How the study was done

For the researchers to conduct the study, they brought on board data of more than 73,000 Denmark births. They analyzed this data and found out that the possibility of children whose mothers smoked 10 or more cigarettes during pregnancy stood a higher chance of developing a chronic tic disorder. Their risk was calculated to be 66 percent.

Tics are sudden, repeated, non-rhythmic muscle movements, which are accompanied by sounds or vocalizations. After one has suffered both motor and vocal tic for more than a year, the Tourette syndrome is usually diagnosed. Treatment of tics is only done when they begin to interfere with the child’s self-image or activities. Some of the treatment options available are antipsychotic, clonidine or cognitive behavioural therapy.

The severity of tics is varies widely and they happen in close to 20% of children, most of whom do not undergo diagnosis or any evaluation. The most severe type of tics is Tourette syndrome and happens in happens in 3 – 8 children per 1000. The male to female ratio of occurrence is 3:1.

Typically, tics begin at the ages of 4 years to 6 years but before 18. When the child gets to the age of 10 to 12, they increase to the peak and then start to decline in adolescence. By the time adolescence comes to an end, they disappear completely by progress to adulthood in about 1 percent of the children. The etiology is not defined, but tics seem to be linked to one’s family. There are some families in which it draws a pattern of dormancy.

Scope of the study

Mothers who smoke heavily during pregnancy were shown by the study to have caused twofold to threefold increase in a child’s risk for chronic tics in combination with other neuropsychiatric conditions, like attention-deficit/hyperactivity disorder (ADHD).

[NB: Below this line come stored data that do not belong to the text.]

/-! ## Destinations -/

/-- A pair of g registers of one lane is no other lane's. -/
theorem RF.read2_write2_of_isG (r : RF) {c : BitVec 8} {l m : Nat} (v : DWord) (hc : isG c = true) (hc' : isG (c + 1) = true)
    (hl : l < 32) (hm : m < 32) : (r.write2 c l v).read2 c m = if m = l then v else r.read2 c m := by
  have hz := isGz_of_isG hc
  by_cases h : m = l
  · subst h
    rw [if_pos rfl, RF.read2_write2_same r v hz hl (isGz_of_isG hc')]
  · have hne : c + 1 ≠ c := by bv_omega
    rw [if_neg h, RF.read2_of_not_gz _ _ hz, RF.read2_of_not_gz _ _ hz, RF.write2_of_not_gz r l v hz, RF.read1_write1_of_isG _ _ hc' hl hm, if_neg h,
      RF.read1_write1_ne _ _ hne hl hm, RF.read1_write1_ne _ _ hne.symm hl hm, RF.read1_write1_of_isG _ _ hc hl hm, if_neg h]

/-- The upper register of a pair of g registers is one of them. -/
theorem isG_add_one_of_codeOk {c : BitVec 8} (h : codeOk 2 c = true) (hg : isG c = true) : isG (c + 1) = true := by
  have hlt := (isG_iff c).mp hg
  have hk : isK c = false := by rw [Bool.eq_false_iff, Ne, isK_iff]; omega
  simp only [codeOk, isGz_of_isG hg, hg, hk, Bool.false_or, Bool.true_and, Bool.false_and, Bool.or_false, Bool.and_eq_true, decide_eq_true_eq] at h
  rw [isG_iff]
  bv_omega

/-- A register or a pair of g registers reads in each lane as what that lane was written. -/
theorem RF.readD_writeD_of_isG (r : RF) {n : Nat} {d : BitVec 8} {l k : Nat} (v : DWord) (hn : n = 1 ∨ n = 2) (hd : codeOk n d = true)
    (hg : isG d = true) (hl : l < 32) (hk : k < 32) :
    (r.writeD n d l v).readD n d k = if k = l then lowPart n v else r.readD n d k := by
  rcases hn with rfl | rfl
  · simp only [RF.readD, RF.writeD, if_pos, RF.read1_write1_of_isG r _ hg hl hk]
    split <;> rfl
  · exact r.read2_write2_of_isG v hg (isG_add_one_of_codeOk hd hg) hl hk

/-- A register or a pair other than gz reads as what was written. -/
theorem RF.readD_writeD_same (r : RF) {n : Nat} {d : BitVec 8} {l : Nat} (v : DWord) (hn : n = 1 ∨ n = 2) (hd : codeOk n d = true)
    (hz : isGz d = false) (hl : l < 32) : (r.writeD n d l v).readD n d l = lowPart n v := by
  rcases hn with rfl | rfl
  · simp only [RF.readD, RF.writeD, if_pos, RF.read1_write1_same r _ hz hl]
    rfl
  · have hlt : d.toNat + 2 ≤ 0xFE := toNat_add_le_of_codeOk (by decide) hd hz
    exact r.read2_write2_same v hz hl ((isGz_eq_false_iff _).mpr (by bv_omega))

theorem RF.writeD_gz (r : RF) (n l : Nat) (v : DWord) : r.writeD n 0xFF#8 l v = r := by
  unfold RF.writeD
  split <;> rfl

theorem isK_of_isG {c : BitVec 8} (h : isG c = true) : isK c = false :=
  Bool.eq_false_iff.mpr fun hk => by simp [isG_of_isK hk] at h

/-- A write of a destination in the lanes in which an instruction acts delivers the values. -/
theorem delivers_writeLanes {n : Nat} {d : BitVec 8} (hn : n = 1 ∨ n = 2) (hd : codeOk n d = true) (v : RF → Nat → DWord) :
    delivers (fun r ls => r.writeLanes n d ls (v r)) n d v := by
  intro r ls _ hls
  refine ⟨fun hz => ?gz, fun hg l hl => ?g, fun hk l hl => ?k, ?none⟩
  case gz =>
    obtain rfl : d = 0xFF#8 := eq_of_beq hz
    exact RF.foldl_keep id _ ls (fun r l _ => r.writeD_gz n l _) r
  case g =>
    have hown := RF.foldl_own (fun r k => r.readD n d k) (fun t l => t.writeD n d l (v r l)) (fun l => lowPart n (v r l)) ls
      (fun t l hl k hk => t.readD_writeD_of_isG _ hn hd hg (hls l hl) hk) r l (hls l hl)
    rw [if_pos hl] at hown
    simp only [RF.writeLanes, isK_of_isG hg]
    exact hown
  case k =>
    cases ls with
    | nil => cases hl
    | cons m t =>
      obtain rfl : m = l := Option.some.inj hl
      simp only [RF.writeLanes, hk, if_true]
      exact r.readD_writeD_same _ hn hd (isGz_of_isK hk) (hls m List.mem_cons_self)
  case none =>
    rintro rfl
    simp [RF.writeLanes]

/-- The same of a type that takes one register. -/
theorem delivers_writeLanes_one {n : Nat} {d : BitVec 8} (hn : n = 1) (hd : codeOk 1 d = true) (v : RF → Nat → DWord) :
    delivers (fun r ls => r.writeLanes n d ls (v r)) 1 d v := by
  subst hn
  exact delivers_writeLanes (.inl rfl) hd v

/-! ## Elements -/

/-- The number that `pack` forms: `n` digits of `w` bits, digit 0 lowest. -/
def digits (w : Nat) (g : Nat → Nat) (n : Nat) : Nat := (List.range n).foldr (fun i acc => g i % 2 ^ w * 2 ^ (w * i) + acc) 0

theorem foldr_add_init (h : Nat → Nat) (l : List Nat) (a : Nat) : l.foldr (fun i acc => h i + acc) a = l.foldr (fun i acc => h i + acc) 0 + a := by
  induction l with
  | nil => simp
  | cons x l ih => rw [List.foldr_cons, List.foldr_cons, ih, add_assoc]

theorem digits_succ (w : Nat) (g : Nat → Nat) (n : Nat) : digits w g (n + 1) = digits w g n + g n % 2 ^ w * 2 ^ (w * n) := by
  simp only [digits, List.range_succ, List.foldr_append]
  exact foldr_add_init (fun i => g i % 2 ^ w * 2 ^ (w * i)) (List.range n) _

theorem digits_lt (w : Nat) (g : Nat → Nat) (n : Nat) : digits w g n < 2 ^ (w * n) := by
  induction n with
  | zero => simp [digits]
  | succ n ih =>
    have hg : g n % 2 ^ w + 1 ≤ 2 ^ w := Nat.mod_lt _ (Nat.two_pow_pos w)
    calc digits w g (n + 1) < (g n % 2 ^ w + 1) * 2 ^ (w * n) := by rw [digits_succ, add_one_mul]; omega
      _ ≤ 2 ^ w * 2 ^ (w * n) := Nat.mul_le_mul_right _ hg
      _ = 2 ^ (w * (n + 1)) := by rw [← pow_add]; ring

theorem digits_digit (w : Nat) (g : Nat → Nat) {n i : Nat} (hi : i < n) : digits w g n / 2 ^ (w * i) % 2 ^ w = g i % 2 ^ w := by
  induction n with
  | zero => omega
  | succ n ih =>
    rw [digits_succ]
    rcases Nat.lt_succ_iff_lt_or_eq.mp hi with h | rfl
    · obtain ⟨k, rfl⟩ := Nat.exists_eq_add_of_lt h
      have hsplit : g (i + k + 1) % 2 ^ w * 2 ^ (w * (i + k + 1)) = 2 ^ (w * i) * (2 ^ w * (g (i + k + 1) % 2 ^ w * 2 ^ (w * k))) := by
        rw [show w * (i + k + 1) = w * i + (w + w * k) by ring, pow_add, pow_add]; ring
      rw [hsplit, Nat.add_mul_div_left _ _ (Nat.two_pow_pos _), Nat.add_mul_mod_self_left]
      exact ih h
    · rw [Nat.add_mul_div_right _ _ (Nat.two_pow_pos _), Nat.div_eq_of_lt (digits_lt w g i), zero_add, Nat.mod_mod]

theorem elemW_mul_elemN_le (ty : BitVec 4) : elemW ty * elemN ty ≤ 64 := by revert ty; decide

theorem toNat_pack (ty : BitVec 4) (g : Nat → Nat) : (pack ty g).toNat = digits (elemW ty) g (elemN ty) :=
  (BitVec.toNat_ofNat ..).trans (Nat.mod_eq_of_lt ((digits_lt ..).trans_le (Nat.pow_le_pow_right two_pos (elemW_mul_elemN_le ty))))

/-- An element of a value is what it was packed from. -/
theorem elem_pack (ty : BitVec 4) (g : Nat → Nat) {i : Nat} (hi : i < elemN ty) : elem ty (pack ty g) i = g i % 2 ^ elemW ty := by
  rw [elem, toNat_pack, digits_digit _ _ hi]

theorem elem_pack_of_lt (ty : BitVec 4) (g : Nat → Nat) {i : Nat} (hi : i < elemN ty) (h : g i < 2 ^ elemW ty) : elem ty (pack ty g) i = g i := by
  rw [elem_pack ty g hi, Nat.mod_eq_of_lt h]

end Sys2Proof.Machine
end

section
/-!
PROOFS. Codes of a format as elements of a register (R98, R108, R109), and the vector ALU's floating instructions (R333, R334): each element of
the result is the exact result scaled, rounded, flushed and clamped.
-/

namespace Sys2Proof

/-! ## The width of a code -/

theorem FpFmt.signed_lt (t : FpFmt) (n : Bool) {c : Nat} (hc : c < 2 ^ (t.e + t.f)) : t.signed n c < 2 ^ t.width := by
  rw [width, add_assoc, pow_add, pow_one]
  cases n
  · exact hc.trans_le (Nat.le_mul_of_pos_left _ two_pos)
  · simp only [signed, if_true]; omega

theorem FpFmt.flush_le (t : FpFmt) (ftz : Bool) (c : Nat) : t.flush ftz c ≤ c := by
  rw [flush]
  split
  · exact Nat.div_mul_le_self ..
  · exact le_rfl

theorem FpFmt.clamp_cases (t : FpFmt) (clp c : Nat) :
    t.clamp clp c = 0 ∨ t.clamp clp c = t.one ∨ t.clamp clp c = t.signed true t.one ∨ t.clamp clp c = c := by
  simp only [clamp]
  split
  next =>
    split
    next => split <;> simp
    next => exact .inl rfl
  next =>
    split
    next =>
      split
      next => exact .inl rfl
      next => exact .inr (.inl rfl)
      next => split <;> simp
    next => exact .inr (.inr (.inr rfl))

section Std

variable {t : FpFmt} (ht : t.Std)
include ht

theorem FpFmt.Std.overflow_le (mode : Nat) (n : Bool) : t.overflow mode n ≤ t.infCode := by
  have := ht.maxCode_add_one
  rcases ht.overflow_cases mode n with ⟨-, h⟩ | h <;> omega

/-- A finite value rounds to a code of its sign, up to infinity. -/
theorem FpFmt.Std.exists_encode_fin (mode : Nat) (n : Bool) (m : Nat) (e : Int) :
    ∃ c, c ≤ t.infCode ∧ t.encode mode (.fin n m e) = t.signed n c := by
  by_cases hm : m = 0
  · exact ⟨0, Nat.zero_le _, by rw [encode, if_pos hm]⟩
  · refine ⟨_, ?_, ht.encode_fin mode n e hm⟩
    have := ht.maxCode_add_one
    split
    · exact ht.overflow_le mode n
    · omega

theorem FpFmt.Std.nanCode_lt : t.nanCode < 2 ^ (t.e + t.f) := by
  have hhalf : 2 ^ (t.f - 1) < 2 ^ t.f := Nat.pow_lt_pow_right one_lt_two (Nat.sub_lt ht.frac one_pos)
  rw [nanCode, if_pos ht.spc, infCode, pow_add]
  calc (2 ^ t.e - 1) * 2 ^ t.f + 2 ^ (t.f - 1) < (2 ^ t.e - 1 + 1) * 2 ^ t.f := by rw [add_one_mul]; omega
    _ = 2 ^ t.e * 2 ^ t.f := by rw [Nat.sub_add_cancel (Nat.one_le_two_pow)]

theorem FpFmt.Std.encode_lt (mode : Nat) (v : FpVal) : t.encode mode v < 2 ^ t.width := by
  cases v with
  | nan => exact t.signed_lt false ht.nanCode_lt
  | inf n => rw [encode, if_pos ht.spc]; exact t.signed_lt n t.infCode_lt
  | fin n m e =>
    obtain ⟨c, hc, h⟩ := ht.exists_encode_fin mode n m e
    rw [h]
    exact t.signed_lt n (hc.trans_lt t.infCode_lt)

theorem FpFmt.Std.one_le : t.one ≤ t.infCode := by
  obtain ⟨c, hc, h⟩ := ht.exists_encode_fin 1 false 1 0
  rwa [one, h]

theorem FpFmt.Std.clamp_lt (clp : Nat) {c : Nat} (hc : c < 2 ^ t.width) : t.clamp clp c < 2 ^ t.width := by
  have hone := ht.one_le.trans_lt t.infCode_lt
  rcases t.clamp_cases clp c with h | h | h | h <;> rw [h]
  · exact Nat.two_pow_pos _
  · exact t.signed_lt false hone
  · exact t.signed_lt true hone
  · exact hc

/-- What is delivered is a code of the format. -/
theorem FpFmt.Std.clamp_flush_encode_lt (clp : Nat) (ftz : Bool) (mode : Nat) (v : FpVal) :
    t.clamp clp (t.flush ftz (t.encode mode v)) < 2 ^ t.width :=
  ht.clamp_lt clp ((t.flush_le ftz _).trans_lt (ht.encode_lt mode v))

end Std

end Sys2Proof

namespace Sys2Proof.Machine

/-! ## Elements of the floating types -/

section Float

variable {ty : BitVec 4} (hty : ty = 3 ∨ ty = 4 ∨ ty = 5)
include hty

theorem std_fmtOf : (fmtOf ty).Std := by
  rcases hty with rfl | rfl | rfl <;> exact std_of_mem (by decide)

theorem width_fmtOf : (fmtOf ty).width = elemW ty := by rcases hty with rfl | rfl | rfl <;> rfl

theorem nreg_of_float : nreg ty = 1 := by rcases hty with rfl | rfl | rfl <;> rfl

/-- Codes packed into a value read as they are. -/
theorem elem_pack_code (g : Nat → FpVal) (clp mode : Nat) (ftz : Bool) {i : Nat} (hi : i < elemN ty) :
    elem ty (pack ty fun i => (fmtOf ty).clamp clp ((fmtOf ty).flush ftz ((fmtOf ty).encode mode (g i)))) i
      = (fmtOf ty).clamp clp ((fmtOf ty).flush ftz ((fmtOf ty).encode mode (g i))) :=
  elem_pack_of_lt ty _ hi (width_fmtOf hty ▸ (std_fmtOf hty).clamp_flush_encode_lt clp ftz mode (g i))

/-- A write of packed codes delivers them, element by element. -/
theorem delivers_codes {d : BitVec 8} (hd : codeOk 1 d = true) (g : RF → Nat → Nat → FpVal) (clp mode : Nat) (ftz : Bool) :
    ∃ u : RF → Nat → DWord,
      delivers (fun r ls => r.writeLanes (nreg ty) d ls fun l =>
        pack ty fun i => (fmtOf ty).clamp clp ((fmtOf ty).flush ftz ((fmtOf ty).encode mode (g r l i)))) 1 d u
      ∧ ∀ r l e, e < elemN ty → elem ty (u r l) e = (fmtOf ty).clamp clp ((fmtOf ty).flush ftz ((fmtOf ty).encode mode (g r l e))) :=
  ⟨_, delivers_writeLanes_one (nreg_of_float hty) hd _, fun r l _ he => elem_pack_code hty (g r l) clp mode ftz he⟩

end Float

end Sys2Proof.Machine
end

section
/-!
PROOFS. The choice of the smaller or the larger value (R334), and rounding to an integer (R339, R340).
-/

namespace Sys2Proof

/-! ## Order and choice -/

/-- Two finite values are ordered as their integers at any scale that both exponents reach. -/
theorem FpVal.cmp_fin_of_lt {na nb : Bool} {ma mb : Nat} {ea eb q : Int} (ha : q ≤ ea) (hb : q ≤ eb)
    (h : finInt na ma ea q < finInt nb mb eb q) :
    FpVal.cmp (.fin na ma ea) (.fin nb mb eb) = some .lt ∧ FpVal.cmp (.fin nb mb eb) (.fin na ma ea) = some .gt := by
  have hq : q ≤ min ea eb := le_min ha hb
  have hlt : finInt na ma ea (min ea eb) < finInt nb mb eb (min ea eb) := by
    rw [finInt_mul na ma hq (min_le_left ..), finInt_mul nb mb hq (min_le_right ..)] at h
    exact lt_of_mul_lt_mul_right h (Int.natCast_nonneg _)
  constructor
  · simp [cmp, compare_lt_iff_lt.mpr hlt]
  · simp [cmp, min_comm eb ea, compare_gt_iff_gt.mpr hlt]

/-- Of two finite values the smaller and the larger are chosen, whatever their order. -/
theorem FpVal.pick_fin_of_lt {na nb : Bool} {ma mb : Nat} {ea eb q : Int} (ha : q ≤ ea) (hb : q ≤ eb)
    (h : finInt na ma ea q < finInt nb mb eb q) :
    FpVal.pick false (.fin na ma ea) (.fin nb mb eb) = .fin na ma ea ∧ FpVal.pick false (.fin nb mb eb) (.fin na ma ea) = .fin na ma ea
      ∧ FpVal.pick true (.fin na ma ea) (.fin nb mb eb) = .fin nb mb eb ∧ FpVal.pick true (.fin nb mb eb) (.fin na ma ea) = .fin nb mb eb := by
  obtain ⟨hlt, hgt⟩ := FpVal.cmp_fin_of_lt ha hb h
  simp [pick, hlt, hgt]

Dr. Dorothy Grace, a professor of psychiatry at the Icahn School of Medicine at Mount Sinai in New York City and also senior study author said that it is important we identify causes for chronic tic disorders. The importance of doing so is that once the specific risk factors are known, developing more effective prevention mechanisms would be possible.

Grice continued to explain that the findings of the study are a pointer to the fact nicotine exposure impacts brain development in a fatal manner. But the study failed to prove a cause-and-effect relationship. She said that the next study should aim at knowing how environmental factors affect the risk.

The other effects of maternal smoking are that it causes premature births and birth of underweight babies. This, later on, affects the behavior of the child causing the problems discovered by the study.

The study was published in the September issue of the Journal of the American Academy of Child and Adolescent Psychiatry.